**Prompt:** Taking the entries below from the top, restate each line exactly and end with the line containing "(R321, R322) -/".

======== Material for this exercise

-- ==== Sys2Proof/Machine/MemOps.lean ====
section
/-!
DEFINITION. Machine/MemOps.lean: access tables (R321 to R323), and wipes of the secure bank (R332, R333).
-/
namespace Sys2Proof.Machine
open Sys2Proof

/-! ### Access tables (R321, R322) -/
/-- Entry of master `m` in a table whose ACC_A register is at `a`. -/
def State.accEntry (s : State) (a m : Nat) : Nat := nbits (s.rd (a + 4 * (m / 16))).toNat (2 * (m % 16)) 2

/-- Whether a bank's table lets a master read or write; lease of the region apart. -/
def State.sramAllows (s : State) (w b m : Nat) (write : Bool) : Bool :=
  let e := s.accEntry (R.SRAM_ACC_A w b) m
  if b = 7 then false
  else if b ≤ 1 then !write && (e = 1 || e = 2)
  else if write then e = 2 else (e = 1 || e = 2)

/-- Whether some valid lease of a master on a wall satisfies `p` (of the lease's number). -/
def State.hasLease (s : State) (w m : Nat) (p : Nat → Bool) : Bool :=
  (List.range 16).any (fun l =>
    s.fl (R.LS_CTRL w l) F.LS_CTRL_valid = 1 && s.fl (R.LS_CTRL w l) F.LS_CTRL_holder = m && p l)

/-- A write to bank 4 or 5 needs a lease of every region that it touches (R322). -/
def State.regionLease (s : State) (w b m off n : Nat) : Bool :=
  let o := (b - 4) * 0x400000 + off
  let lo := o / 0x80000
  let hi := (o + n - 1) / 0x80000
  (List.range 16).all (fun r => !(decide (lo ≤ r) && decide (r ≤ hi)) ||
    s.hasLease w m (fun l => nbit (s.fl (R.LS_SRAM w l) F.LS_SRAM_regions) r))

/-- A denied access to a bank is counted, recorded and reported (R323). -/
def State.sramDeny (s : State) (w b m off : Nat) (write : Bool) : State :=
  let s1 := s.bump (R.SRAM_DENY_COUNT w)
  if s1.fl (R.SRAM_EVENT w) F.SRAM_EVENT_denied = 1 then s1
  else
    let s2 := (s1.wr (R.SRAM_DENY_INFO w) (BitVec.ofNat 32 (m + b * 64 + b2n write * 512))).wr (R.SRAM_DENY_ADDR w)
      (BitVec.ofNat 32 (off % 0x400000))
    (s2.setFl (R.SRAM_EVENT w) F.SRAM_EVENT_denied 1).raiseWall w 17 0 [m, b, off, b2n write]

/-! ### The secure bank -/
/-- The wipe of bank 7 starts (R333). A wipe in progress goes on. -/
def State.startWipe (s : State) (w cause : Nat) : State :=
  let x := s.wall w
  if x.wipe.isSome then s
  else (s.setWall w { x with wipe := some cause, wipeAt := x.cycle }).setFl (R.SEC_STATUS w) F.SEC_STATUS_wiping 1

/-- Zeros in a range of a byte store: entries of the range are dropped, an unlisted byte being 0. -/
def zeroRange (m : List Host.Cell) (lo n : Nat) : List Host.Cell :=
  m.filter (fun e => decide (e.1 < lo) || decide (lo + n ≤ e.1))

def zeroMarks (m : Sp Nat) (lo n : Nat) : Sp Nat := m.filter (fun e => decide (e.1 < lo) || decide (lo + n ≤ e.1))

/-- A whole bank reads zero with valid codes. -/
def State.zeroBank (s : State) (w b : Nat) : State :=
  { s with sram := zeroRange s.sram (sramKey w b 0) 0x400000, sramErr := zeroMarks s.sramErr (sramKey w b 0 / 8) 0x80000 }

end Sys2Proof.Machine
end

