-- ==== Sys2Proof/Machine/Seq.lean ====
section
/-!
DEFINITION. Machine/Seq.lean: the issue of one instruction of a tile sequencer (R116 to R119): when it issues, how the PC
and the loop stack move (R161 to R164), sequencer faults (R179), the shape that every instruction's meaning has, and the
cycle of a tile's datapath with the sequencer's stalls in it (R116, R118).
-/
namespace Sys2Proof.Machine
open Sys2Proof

/-- The first cycle in which the next instruction of bank b may issue. -/
def Tile.nextCycle (x : Tile) (b : Bank) : Nat := max (max x.cyc x.nextIns) (max (x.bank b).readyAt (x.bank b).resumeAt)

/-- The bank whose next instruction issues on a tile; `none`: the tile issues no instruction. A pattern miss stalls the
tile from the cycle after the selection on (R80, R206). -/
def State.seqBank (s : State) (w t : Nat) : Option Bank :=
  let x := s.tile w t
  match x.cur with
  | some b =>
    if s.bankRuns w x b && !x.hodWaits b && !(x.bank b).fence && !(s.wall w).gsr &&
        !(x.stall = .pattern && decide (x.selAt < x.nextCycle b)) then some b else none
  | none => none

/-- Whether the instruction at the PC issues from the repeat cache (R164). -/
def Tile.cached (x : Tile) (c : Ctx) : Bool :=
  x.repValid && c.loops.any (fun e => !e.cap && decide (e.start ≤ c.pc) && decide (c.pc ≤ e.fin) &&
    decide (x.repStart ≤ e.start) && decide (e.fin ≤ x.repEnd))

/-! ### What an instruction waits for (R156, R160) -/
/-- The F registers that operation `op` reads. -/
def fpReads (op : Nat) (f : FpuF) : List Nat :=
  if op ≤ 2 || op = 4 || op = 5 || op = 8 || op = 9 then [f.fa.toNat, f.fb.toNat]
  else if op = 3 then [f.fa.toNat, f.fb.toNat, f.fc.toNat]
  else if op = 12 || op = 14 || op = 16 then []
  else [f.fa.toNat]

def fpIterative (op : Nat) : Bool := op = 9 || op = 10

/-- The first cycle in which operation `op` finds its operands and its unit ready (R156). -/
def fpReady (op : Nat) (f : FpuF) (y : Tile) : Nat :=
  max ((fpReads op f).foldl (fun m k => max m (Sp.getD y.fpBusy k 0)) 0) (if fpIterative op then y.fdivUntil else 0)

/-- The first cycle in which an access of special register k finds it ready: FPSTAT waits for operations under way. -/
def specialReady (k : BitVec 6) (y : Tile) : Nat := if k = 0x17 then Sp.getD y.fpBusy 16 0 else 0

/-- Whether a PAT loads bus C from the program stream (R160). -/
def Ctx.streams (c : Ctx) (f : PatF) : Bool := c.condHolds f.cond && f.bc = 1 && busKind c 2 = 3

/-- The operation number and the fields of an fp32 instruction. -/
def fpuOf (i : Instr) : Option (Nat × FpuF) :=
  match i with
  | .fadd _ f => some (0, f) | .fsub _ f => some (1, f) | .fmul _ f => some (2, f) | .fma _ f => some (3, f)
  | .fmin _ f => some (4, f) | .fmax _ f => some (5, f) | .fabs _ f => some (6, f) | .fneg _ f => some (7, f)
  | .fcmp _ f => some (8, f) | .fdiv _ f => some (9, f) | .fsqrt _ f => some (10, f) | .ftoq _ f => some (11, f)
  | .qtof _ f => some (12, f) | .ftoi _ f => some (13, f) | .itof _ f => some (14, f) | .fmvr _ f => some (15, f)
  | .fmvf _ f => some (16, f)
  | _ => none

/-- The first cycle in which an instruction finds the fp32 unit ready. -/
def insReady (i : Instr) (y : Tile) : Nat :=
  match i with
  | .rds _ _ k => specialReady k y
  | .wrs _ _ k => specialReady k y
  | _ => match fpuOf i with
    | some (op, f) => fpReady op f y
    | none => 0

/-- What the instruction at the PC of program memory waits for in cycle n: 4 the program stream (one cycle, R160), 5 the
fp32 unit (R156), 0 nothing. -/
def State.seqWaits (s : State) (w : Nat) (t : Fin 128) (n : Nat) : Nat :=
  match s.seqBank w t.val with
  | none => 0
  | some b =>
    let x := s.tile w t.val
    let c := x.bank b
    if n < x.nextCycle b || c.heldPat.isSome then 0
    else match seqDecode { w := 0, t := t } c.pc.toNat (Sp.getD x.pmem c.pc.toNat 0) with
      | some (.pat _ f) => if c.streams f && !x.cached c && !c.waited then 4 else 0
      | some i => if n < insReady i x then 5 else 0
      | none => 0

/-! ### One cycle of the datapath -/
/-- What the cycle's end selects: the start slot in the cycle of a run's first instruction, and, once the start slot's words
have issued, a selection held back (R206). -/
def State.endSelect (s : State) (w t n : Nat) (issued : Bool) : State :=
  let x := s.tile w t
  match x.startSel with
  | some sl => if x.nextIns ≤ n then (s.setTile w t { x with startSel := none }).selectSlot w t sl else s
  | none =>
    if issued && x.starting then
      let s1 := s.setTile w t { x with starting := false, deferSel := none }
      match x.deferSel with
      | some sl => s1.selectSlot w t sl
      | none => s1
    else s

/-- Cycle n of a tile's datapath. `force`: what the sequencer waits for, where the caller knows it; else the instruction at
the PC tells. In a stall cycle nothing issues, and the cycle is counted (R118, R180). -/
def State.cycleAt (s : State) (w : Nat) (t : Fin 128) (n : Nat) (force : Option Nat) : State :=
  let g := s.gapStalls w (s.tile w t.val) n
  let s0 := ((if g = 0 then s else s.bumpBy (R.SEQ_STALL_COUNT w t.val) g).enterCycle w t.val n).keepPrev w t.val n
  let wait := match force with | some k => k | none => s0.seqWaits w t n
  let x1 := s0.tile w t.val
  let x2 : Tile := { x1 with seqWait := wait }
  let s1 := s0.setTile w t.val (match x1.cur with
    | some b => if wait = 4 then x2.setBank b { (x2.bank b) with waited := true } else x2
    | none => x2)
  match x2.cur, x2.curWay with
  | some bk, some way =>
    if wait = 0 && s0.issues w x2 n then (s1.issueCycle w t.val n bk way).endSelect w t.val n true
    else
      let s2 := s1.stallCycle w t.val n
      (if wait ≠ 0 || s0.seqStalled w x1 n then s2.bump (R.SEQ_STALL_COUNT w t.val) else s2).endSelect w t.val n false
  | _, _ =>
    let s2 := s1.stallCycle w t.val n
    (if wait ≠ 0 || s0.seqStalled w x1 n then s2.bump (R.SEQ_STALL_COUNT w t.val) else s2).endSelect w t.val n false

/-- One cycle of a tile's datapath: the next cycle of its own clock, no earlier than the wall's. -/
def State.tileCycle (s : State) (w : Nat) (t : Fin 128) : State :=
  s.cycleAt w t (max ((s.tile w t.val).cyc + 1) (s.wall w).cycle) none

/-- The datapath comes to cycle n, through at most `k` cycles of its own: it waits with `code` in the cycles from n0 on, and not in n. -/
def State.runTo (s : State) (w : Nat) (t : Fin 128) (n0 n code : Nat) : Nat → State
  | 0 => s
  | k + 1 =>
    let c := (s.tile w t.val).cyc
    if n ≤ c then s
    else
      let m := max (c + 1) (n - k)
      (s.cycleAt w t m (some (if n0 ≤ m && m < n then code else 0))).runTo w t n0 n code k

/-! ### The issue of an instruction -/
/-- One further cycle of a held PAT (R145). -/
def State.holdCycle (s : State) (w t : Nat) (b : Bank) (n : Nat) (f : PatF) : State :=
  let x := s.tile w t
  let c := patActs x b n f
  s.setTile w t { (x.setBank b { c with hold := c.hold - 1, heldPat := (if c.hold ≤ 1 then none else some f) }) with nextIns := n + 1 }

/-- The cycles that a PAT still holds pass (R119). -/
def State.flushHold (s : State) (w : Nat) (t : Fin 128) (b : Bank) : Nat → State
  | 0 => s
  | k + 1 =>
    match (s.ctx w t.val b).heldPat with
    | none => s
    | some f =>
      let n := (s.tile w t.val).nextCycle b
      ((s.runTo w t n n 0 16).holdCycle w t.val b n f).flushHold w t b k

/-- An instruction issues: held cycles pass, then it waits one cycle for the program stream (R160) and until `ready` for
the fp32 unit (R156), as far as the tile has not done so already. The state at its cycle, and the cycle. -/
def State.issueIns (s : State) (w : Nat) (t : Fin 128) (b : Bank) (stream : Bool) (ready : Nat) : State × Nat :=
  let s1 := s.flushHold w t b 16
  let x := s1.tile w t.val
  let c := x.bank b
  let n0 := x.nextCycle b
  let wait := stream && !x.cached c && !c.waited
  let n := max (if wait then n0 + 1 else n0) ready
  let y := (s1.runTo w t n0 n (if wait then 4 else 5) 16)
  let z := y.tile w t.val
  (y.setTile w t.val { (z.setBank b { (z.bank b) with waited := false }) with nextIns := n + 1 }, n)

/-! ### PC and loops -/
/-- The instruction at the PC has issued and the next follows (R161): at the `end` of the innermost repeat the body
starts again or the entry is popped. The first iteration of a captured body leaves it in the repeat cache (R164). -/
def Tile.advance (x : Tile) (b : Bank) : Tile :=
  let c := x.bank b
  match c.loops with
  | [] => x.setBank b { c with pc := c.pc + 1 }
  | e :: r =>
    if c.pc = e.fin then
      let x1 := if e.cap then { x with repStart := e.start, repEnd := e.fin, repValid := true } else x
      if 1 < e.count then x1.setBank b { c with pc := e.start, loops := { e with count := e.count - 1, cap := false } :: r }
      else x1.setBank b { c with pc := c.pc + 1, loops := r }
    else x.setBank b { c with pc := c.pc + 1 }

def State.advance (s : State) (w t : Nat) (b : Bank) : State := s.setTile w t ((s.tile w t).advance b)

/-- A taken branch (R119, R163): it leaves the innermost repeat when its target lies outside the body. -/
def Ctx.branch (c : Ctx) (target : BitVec 12) (pops : Bool) : Ctx :=
  match c.loops with
  | e :: r => if pops && (decide (target < e.start) || decide (e.fin < target)) then { c with pc := target, loops := r }
              else { c with pc := target }
  | [] => { c with pc := target }

/-- A branch at the `end` of a captured body: the first iteration has issued (R164). -/
def Tile.captureEnd (x : Tile) (b : Bank) : Tile :=
  let c := x.bank b
  match c.loops with
  | e :: r =>
    if e.cap && c.pc = e.fin then
      { (x.setBank b { c with loops := { e with cap := false } :: r }) with repStart := e.start, repEnd := e.fin, repValid := true }
    else x
  | [] => x

/-- A branch taken in cycle n: one cycle follows in which the bank issues no instruction (R119). -/
def State.branch (s : State) (w t : Nat) (b : Bank) (n : Nat) (target : BitVec 12) (pops : Bool) : State :=
  let x := (s.tile w t).captureEnd b
  s.setTile w t (x.setBank b { ((x.bank b).branch target pops) with readyAt := n + 2 })

/-! ### Faults -/
/-- A sequencer fault of the instruction at the PC (R179). -/
def State.faultAt (s : State) (w t : Nat) (b : Bank) (cause : Nat) : State :=
  let x := s.tile w t
  match x.owner b with
  | some f => s.seqFault w t f b (x.bank b).pc.toNat cause
  | none => s

/-! ### The shape of a meaning -/
/-- An instruction on a tile: nothing happens where the tile issues none; a reserved field value is the fault of R142;
otherwise `run` is its effect at its bank and cycle. -/
def seqRow (x : TileRef) (s : State) (legal : Bool) (stream : Bool) (ready : Tile → Nat)
    (run : Bank → Nat → State → State) : Out :=
  onWall x.w.val s (fun s =>
    match s.seqBank x.w.val x.t.val with
    | none => s
    | some b =>
      let r := s.issueIns x.w.val x.t b stream (ready (s.tile x.w.val x.t.val))
      if legal then run b r.2 r.1 else r.1.faultAt x.w.val x.t.val b 1)

/-- A plain instruction: an effect on the bank's context, then the next instruction. -/
def seqPlain (x : TileRef) (s : State) (legal : Bool) (run : Bank → Ctx → Ctx) : Out :=
  seqRow x s legal false (fun _ => 0) (fun b _ s => (s.onCtx x.w.val x.t.val b (run b)).advance x.w.val x.t.val b)

/-! ### SEQ_STATUS (R180) -/
/-- SEQ_STATUS.`state`: 0 idle, 1 issuing, 2 pattern miss, 3 hod stall, 4 stream stall, 5 FP interlock, 6 SYNC wait, 7 halted. -/
def State.seqState (s : State) (w t : Nat) : Nat :=
  let x := s.tile w t
  match x.cur with
  | none => 0
  | some b =>
    let st := match x.owner b with | some f => s.fl (R.FD_CTRL w f) F.FD_CTRL_state | none => 0
    if st = 6 then 7
    else if x.stall = .pattern then 2
    else if x.hodWaits b then 3
    else if (x.bank b).mark = .sync then 6
    else if decide (max x.cyc (s.wall w).cycle < (x.bank b).resumeAt) && st = 4 then (if (x.bank b).syncAt.isSome then 6 else 2)
    else if !s.bankRuns w x b then 0
    else if x.seqWait ≠ 0 then x.seqWait
    else 1

/-- SEQ_STATUS as it reads now. -/
def State.seqStatus (s : State) (w t : Nat) : Word :=
  let x := s.tile w t
  match x.cur with
  | none => 3
  | some b =>
    let c := x.bank b
    BitVec.ofNat 32 ((match b with | .b0 => 0 | .b1 => 1 | .fast => 2) + s.seqState w t * 4 + c.pc.toNat * 32 + (c.loops.length % 8) * 131072)

def Tile.fpownWord (x : Tile) (w : Nat) : Word :=
  match x.fpown with | some f => BitVec.ofNat 32 (flowNo w f + 2147483648) | none => 0

def Tile.repcStatus (x : Tile) : Word := BitVec.ofNat 32 (x.repStart.toNat + x.repEnd.toNat * 4096 + b2n x.repValid * 16777216)

end Sys2Proof.Machine
end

================

**Response to this task:**
-- ==== Sys2Proof/Machine/MemOps.lean ====
section
/-!
DEFINITION. Machine/MemOps.lean: access tables (R321 to R323), and wipes of the secure bank (R332, R333).
-/
namespace Sys2Proof.Machine
open Sys2Proof

/-! ### Access tables (R321, R322) -/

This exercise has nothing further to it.